[TASK REQUIREMENTS]
From the records below, extract only the lines running from the line with "def Token.value (iw : Nat) : Token → Nat" to the line with "reads it (log 22). -/", both lines included, reproducing them exactly.

━━ SUPPLIED DATA ━━

-- ==== Sys2Proof/Decode.lean ====
section
/-! DEFINITION. The decoder, total on every input, then the encoder written from the same tables: the code classes
(30_encoding R45 to R52), the host commands (R53, R59), and the stream notation (R56). -/

namespace Sys2Proof

/-! ## Codes -/

/-- The class of a code just read: the first matching row of 30_encoding R48. -/
def classify (k : CodeContext) (c : Code) : Instr :=
  if c.toNat = k.clr then .clear
  else if c.toNat = k.eoi then .endCode
  else if k.namesNoEntry c.toNat then .invalid c
  else if c.toNat < k.clr then .literal c
  else if c.toNat = k.next.toNat then .kwkwk c
  else .known c

/-- What the engine fetches (40_unpacker R62): a code, or nothing where fewer than W bits remain. -/
def decodeCode (k : CodeContext) : Option Code → Instr
  | none => .exhaust
  | some c => classify k c

/-! ## Host commands -/

/-- Why the decoder refuses. -/
inductive DecodeError where
  /-- The offset of a window access is no multiple of 4 (20_memory R36). -/
  | misaligned (offset : BitVec 8)
  /-- The bytes are fewer than a command has. -/
  | tooShort (bytes : Nat)
  /-- A bit above bit 40 is set, where a command has no bit (30_encoding R59). -/
  | strayBits
  deriving DecidableEq, Repr

/-- The read at register number `k`, that is at offset `4 * k` (30_encoding R53). -/
def decodeRead (k : BitVec 6) : Instr :=
  match k.toNat with
  | 0 => .readCtrl
  | 1 => .readStatus
  | 2 => .readIw
  | 3 => .readInLen
  | 4 => .readExpLen
  | 5 => .readOutCount
  | 6 => .readErrByte
  | 7 => .readNext
  | 8 => .readPrev
  | 9 => .readCodeCount
  | 10 => .readBitposByte
  | 11 => .readBitposBit
  | _ => .readRsvd k

/-- The write of `d` at register number `k` (30_encoding R53). -/
def decodeWrite (k : BitVec 6) (d : Word) : Instr :=
  match k.toNat with
  | 0 => if d.getLsbD 0 then .start (d.extractLsb' 1 31) else .ctrlNop (d.extractLsb' 1 31)
  | 1 => .writeRo .status d
  | 2 => .writeIw d
  | 3 => .writeInLen d
  | 4 => .writeExpLen d
  | 5 => .writeRo .outCount d
  | 6 => .writeRo .errByte d
  | 7 => .writeRo .next d
  | 8 => .writeRo .prev d
  | 9 => .writeRo .codeCount d
  | 10 => .writeRo .bitposByte d
  | 11 => .writeRo .bitposBit d
  | _ => .writeRsvd k d

/-- A host command from its word `{dir[40], offset[39:32], data[31:0]}` (30_encoding R59); an offset that is no multiple
of 4 is refused (20_memory R36). -/
def decodeAccess (w : AccessWord) : Except DecodeError Instr :=
  let offset := w.extractLsb' 32 8
  if offset.toNat % 4 ≠ 0 then .error (.misaligned offset)
  else if w.getLsbD 40 then .ok (decodeWrite (offset.extractLsb' 2 6) (w.extractLsb' 0 32))
  else .ok (decodeRead (offset.extractLsb' 2 6))

/-! ## One decoder for both agents -/

/-- The encoded forms: a code of the stream, no code, or a window access. -/
inductive Encoded where
  | code (c : Code)
  | noCode
  | access (w : AccessWord)
  deriving DecidableEq, Repr

def decode (k : CodeContext) : Encoded → Except DecodeError Instr
  | .code c => .ok (decodeCode k (some c))
  | .noCode => .ok (decodeCode k none)
  | .access w => decodeAccess w

/-! ## From bytes -/

/-- The number whose low byte comes first: bit `i` is bit `i & 7` of byte `i >> 3`, the bit order of 20_memory R33. -/
def numberOfBytes : List Byte → Nat
  | [] => 0
  | b :: bs => b.toNat + 256 * numberOfBytes bs

/-- The code at bit `p` of a stream given as a list of bytes, or EXHAUST (40_unpacker R61, R62). -/
def decodeStream (k : CodeContext) (bytes : List Byte) (p : Nat) : Instr :=
  if 8 * bytes.length < p + k.width then decodeCode k none
  else decodeCode k (some (BitVec.ofNat 13 ((numberOfBytes bytes >>> p) % 2 ^ k.width)))

/-- A host command laid out as six bytes, low byte first, with the bytes after it. -/
def decodeAccessBytes (bytes : List Byte) : Except DecodeError (Instr × List Byte) :=
  if bytes.length < 6 then .error (.tooShort bytes.length)
  else if 2 ^ 41 ≤ numberOfBytes (bytes.take 6) then .error .strayBits
  else
    match decodeAccess (BitVec.ofNat 41 (numberOfBytes (bytes.take 6))) with
    | .ok i => .ok (i, bytes.drop 6)
    | .error e => .error e

/-- The low `n` bytes of a number, low byte first. -/
def bytesOfNumber : Nat → Nat → List Byte
  | 0, _ => []
  | n + 1, v => BitVec.ofNat 8 v :: bytesOfNumber n (v / 256)

/-- The context in which a code row of the opcode table is decoded when nothing but its bits is given: program P1 of
95_test_vectors before its fifth step, where every class has a code of W = 4 bits (log 16). CLEAR 4, END 5, LITERAL 0 to 3,
KNOWN 6 and 7, KWKWK 8, INVALID 9 to 15. -/
def tableContext : CodeContext := { iw := 2, cw := 3, next := 8, prev := some 2 }

/-- The instruction the decoder reads from the bits of a row of the opcode table. No bits: no code is read. Up to 16 bits: a
code, at `tableContext`. More: a host command (log 16). -/
def decodeTableWord (nbits w : Nat) : Option Instr :=
  if nbits = 0 then some (decodeStream tableContext [] 0)
  else if nbits ≤ 16 then some (decodeStream tableContext (bytesOfNumber 2 w) 0)
  else
    match decodeAccessBytes (bytesOfNumber 6 w) with
    | .ok (i, _) => some i
    | .error _ => none

/-! ## The opcode table's host rows -/

/-- A row of the opcode table: the words `w` with `w &&& mask = value`. -/
structure TableRow where
  mnemonic : String
  mask     : AccessWord
  value    : AccessWord
  deriving DecidableEq, Repr

def TableRow.holds (r : TableRow) (w : AccessWord) : Bool := w &&& r.mask == r.value

/-- The 31 host rows of the opcode table (30_encoding R59), in its order. -/
def hostRows : List TableRow :=
  [⟨"START", 0x1FF00000001#41, 0x10000000001#41⟩,
   ⟨"CTRL_NOP", 0x1FF00000001#41, 0x10000000000#41⟩,
   ⟨"READ_CTRL", 0x1FF00000000#41, 0x00000000000#41⟩,
   ⟨"READ_STATUS", 0x1FF00000000#41, 0x00400000000#41⟩,
   ⟨"WRITE_IW", 0x1FF00000000#41, 0x10800000000#41⟩,
   ⟨"WRITE_IN_LEN", 0x1FF00000000#41, 0x10C00000000#41⟩,
   ⟨"WRITE_EXP_LEN", 0x1FF00000000#41, 0x11000000000#41⟩,
   ⟨"READ_IW", 0x1FF00000000#41, 0x00800000000#41⟩,
   ⟨"READ_IN_LEN", 0x1FF00000000#41, 0x00C00000000#41⟩,
   ⟨"READ_EXP_LEN", 0x1FF00000000#41, 0x01000000000#41⟩] ++
  [⟨"READ_OUT_COUNT", 0x1FF00000000#41, 0x01400000000#41⟩,
   ⟨"READ_ERR_BYTE", 0x1FF00000000#41, 0x01800000000#41⟩,
   ⟨"READ_NEXT", 0x1FF00000000#41, 0x01C00000000#41⟩,
   ⟨"READ_PREV", 0x1FF00000000#41, 0x02000000000#41⟩,
   ⟨"READ_CODE_COUNT", 0x1FF00000000#41, 0x02400000000#41⟩,
   ⟨"READ_BITPOS_BYTE", 0x1FF00000000#41, 0x02800000000#41⟩,
   ⟨"READ_BITPOS_BIT", 0x1FF00000000#41, 0x02C00000000#41⟩] ++
  [⟨"WRITE_RO", 0x1FF00000000#41, 0x10400000000#41⟩,
   ⟨"WRITE_RO", 0x1FF00000000#41, 0x11400000000#41⟩,
   ⟨"WRITE_RO", 0x1FF00000000#41, 0x11800000000#41⟩,
   ⟨"WRITE_RO", 0x1FF00000000#41, 0x11C00000000#41⟩,
   ⟨"WRITE_RO", 0x1FF00000000#41, 0x12000000000#41⟩,
   ⟨"WRITE_RO", 0x1FF00000000#41, 0x12400000000#41⟩,
   ⟨"WRITE_RO", 0x1FF00000000#41, 0x12800000000#41⟩,
   ⟨"WRITE_RO", 0x1FF00000000#41, 0x12C00000000#41⟩] ++
  [⟨"READ_RSVD", 0x1F300000000#41, 0x03000000000#41⟩,
   ⟨"READ_RSVD", 0x1C300000000#41, 0x04000000000#41⟩,
   ⟨"READ_RSVD", 0x18300000000#41, 0x08000000000#41⟩,
   ⟨"WRITE_RSVD", 0x1F300000000#41, 0x13000000000#41⟩,
   ⟨"WRITE_RSVD", 0x1C300000000#41, 0x14000000000#41⟩,
   ⟨"WRITE_RSVD", 0x18300000000#41, 0x18000000000#41⟩]

/-- The mnemonic of an instruction's rows in the opcode table. -/
def Instr.mnemonic : Instr → String
  | .clear => "CLEAR"
  | .endCode => "END"
  | .invalid _ => "INVALID"
  | .literal _ => "LITERAL"
  | .kwkwk _ => "KWKWK"
  | .known _ => "KNOWN"
  | .exhaust => "EXHAUST"
  | .start _ => "START"
  | .ctrlNop _ => "CTRL_NOP"
  | .readCtrl => "READ_CTRL"
  | .readStatus => "READ_STATUS"
  | .writeIw _ => "WRITE_IW"
  | .writeInLen _ => "WRITE_IN_LEN"
  | .writeExpLen _ => "WRITE_EXP_LEN"
  | .readIw => "READ_IW"
  | .readInLen => "READ_IN_LEN"
  | .readExpLen => "READ_EXP_LEN"
  | .readOutCount => "READ_OUT_COUNT"
  | .readErrByte => "READ_ERR_BYTE"
  | .readNext => "READ_NEXT"
  | .readPrev => "READ_PREV"
  | .readCodeCount => "READ_CODE_COUNT"
  | .readBitposByte => "READ_BITPOS_BYTE"
  | .readBitposBit => "READ_BITPOS_BIT"
  | .writeRo _ _ => "WRITE_RO"
  | .readRsvd _ => "READ_RSVD"
  | .writeRsvd _ _ => "WRITE_RSVD"

/-! ## The encoder -/

/-- The register number of a read-only register (30_encoding R53). -/
def RoReg.index : RoReg → BitVec 6
  | .status => 1
  | .outCount => 5
  | .errByte => 6
  | .next => 7
  | .prev => 8
  | .codeCount => 9
  | .bitposByte => 10
  | .bitposBit => 11

/-- The word `{dir, 4 * k, data}` of an access to register number `k` (30_encoding R59). -/
def accessWord (dir k data : Nat) : AccessWord := BitVec.ofNat 41 (dir * 2 ^ 40 + 4 * k * 2 ^ 32 + data)

/-- The read of register number `k`; its data bits mean nothing and are written 0 (30_encoding R59; log 18). -/
def encodeRead (k : BitVec 6) : AccessWord := accessWord 0 k.toNat 0

/-- The write of `d` to register number `k` (30_encoding R59). -/
def encodeWrite (k : BitVec 6) (d : Word) : AccessWord := accessWord 1 k.toNat d.toNat

/-- The encoded form of an instruction at a decoding context. -/
def encode (k : CodeContext) : Instr → Encoded
  | .clear => .code (BitVec.ofNat 13 k.clr)
  | .endCode => .code (BitVec.ofNat 13 k.eoi)
  | .invalid c => .code c
  | .literal c => .code c
  | .kwkwk c => .code c
  | .known c => .code c
  | .exhaust => .noCode
  | .start rest => .access (encodeWrite 0 (BitVec.ofNat 32 (2 * rest.toNat + 1)))
  | .ctrlNop rest => .access (encodeWrite 0 (BitVec.ofNat 32 (2 * rest.toNat)))
  | .readCtrl => .access (encodeRead 0)
  | .readStatus => .access (encodeRead 1)
  | .writeIw d => .access (encodeWrite 2 d)
  | .writeInLen d => .access (encodeWrite 3 d)
  | .writeExpLen d => .access (encodeWrite 4 d)
  | .readIw => .access (encodeRead 2)
  | .readInLen => .access (encodeRead 3)
  | .readExpLen => .access (encodeRead 4)
  | .readOutCount => .access (encodeRead 5)
  | .readErrByte => .access (encodeRead 6)
  | .readNext => .access (encodeRead 7)
  | .readPrev => .access (encodeRead 8)
  | .readCodeCount => .access (encodeRead 9)
  | .readBitposByte => .access (encodeRead 10)
  | .readBitposBit => .access (encodeRead 11)
  | .writeRo r d => .access (encodeWrite r.index d)
  | .readRsvd i => .access (encodeRead i)
  | .writeRsvd i d => .access (encodeWrite i d)

/-! ## Stream notation (30_encoding R56) -/

/-- A token of a stream: `CLR`, `END` or a data code. -/
inductive Token where
  | clr
  | fin
  | code (n : Nat)
  deriving DecidableEq, Repr

/-- What the assembler tracks: the width register, the next free index, and whether there is a previous code. -/
structure AsmState where
  cw      : Nat
  next    : Nat
  hasPrev : Bool
  deriving DecidableEq, Repr

/-- Right after START or a clear code (41_control_codes R65). -/
def AsmState.fresh (iw : Nat) : AsmState := { cw := iw, next := 2 ^ iw + 2, hasPrev := false }

/-- The value of a token (30_encoding R49, R56). -/
def Token.value (iw : Nat) : Token → Nat
  | .clr => 2 ^ iw
  | .fin => 2 ^ iw + 1
  | .code n => n

/-- The width schedule of 30_encoding R47, by 42_data_codes R74 and R75, after a code of value `c`. DESIGN CHOICE: R56 gives no
width to a token that the block does not read. The end code leaves the width as it is, and every code but the two reserved
ones counts as a data code that completes, also where the block stops at it (log 22). -/
def AsmState.after (cap iw : Nat) (a : AsmState) (c : Nat) : AsmState :=
  if c = 2 ^ iw then AsmState.fresh iw
  else if c = 2 ^ iw + 1 then a
  else if a.hasPrev && decide (a.next < Config.dictSize cap) then
    { cw := if 2 ^ (a.cw + 1) ≤ a.next + 1 ∧ a.cw < cap then a.cw + 1 else a.cw
      next := a.next + 1
      hasPrev := true }
  else { a with hasPrev := true }

/-- The codes of a token list, each with the width the block reads it with where it reads it (log 22). -/
def assembleFields (cap iw : Nat) : AsmState → List Token → List (Nat × Nat)
  | _, [] => []
  | a, t :: ts => (a.cw + 1, t.value iw) :: assembleFields cap iw (a.after cap iw (t.value iw)) ts

/-- The bits of a code at a width, bit 0 first. -/
def bitsOfCode : Nat → Nat → List Bool
  | 0, _ => []
  | n + 1, v => decide (v % 2 = 1) :: bitsOfCode n (v / 2)

/-- The number whose bits are given, bit 0 first. -/
def numberOfBits : List Bool → Nat
  | [] => 0
  | b :: bs => b.toNat + 2 * numberOfBits bs

/-- The bits of a list of codes one after another, with no padding between them (20_memory R35). -/
def bitsOfFields : List (Nat × Nat) → List Bool
  | [] => []
  | f :: fs => bitsOfCode f.1 f.2 ++ bitsOfFields fs

/-- Bits packed into bytes, the last byte padded with zeros (30_encoding R56). -/
def packBits (bits : List Bool) : List Byte := bytesOfNumber ((bits.length + 7) / 8) (numberOfBits bits)

/-- The bytes of a token list for an initial width, at a width cap. -/
def assemble (iw : Nat) (ts : List Token) (cap : Nat := Config.CW_CAP) : List Byte :=
  packBits (bitsOfFields (assembleFields cap iw (AsmState.fresh iw) ts))

end Sys2Proof
end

━━━

[SOLUTION BELOW]
def Token.value (iw : Nat) : Token → Nat
  | .clr => 2 ^ iw
  | .fin => 2 ^ iw + 1
  | .code n => n

/-- The width schedule of 30_encoding R47, by 42_data_codes R74 and R75, after a code of value `c`. DESIGN CHOICE: R56 gives no
width to a token that the block does not read. The end code leaves the width as it is, and every code but the two reserved
ones counts as a data code that completes, also where the block stops at it (log 22). -/
def AsmState.after (cap iw : Nat) (a : AsmState) (c : Nat) : AsmState :=
  if c = 2 ^ iw then AsmState.fresh iw
  else if c = 2 ^ iw + 1 then a
  else if a.hasPrev && decide (a.next < Config.dictSize cap) then
    { cw := if 2 ^ (a.cw + 1) ≤ a.next + 1 ∧ a.cw < cap then a.cw + 1 else a.cw
      next := a.next + 1
      hasPrev := true }
  else { a with hasPrev := true }

/-- The codes of a token list, each with the width the block reads it with where it reads it (log 22). -/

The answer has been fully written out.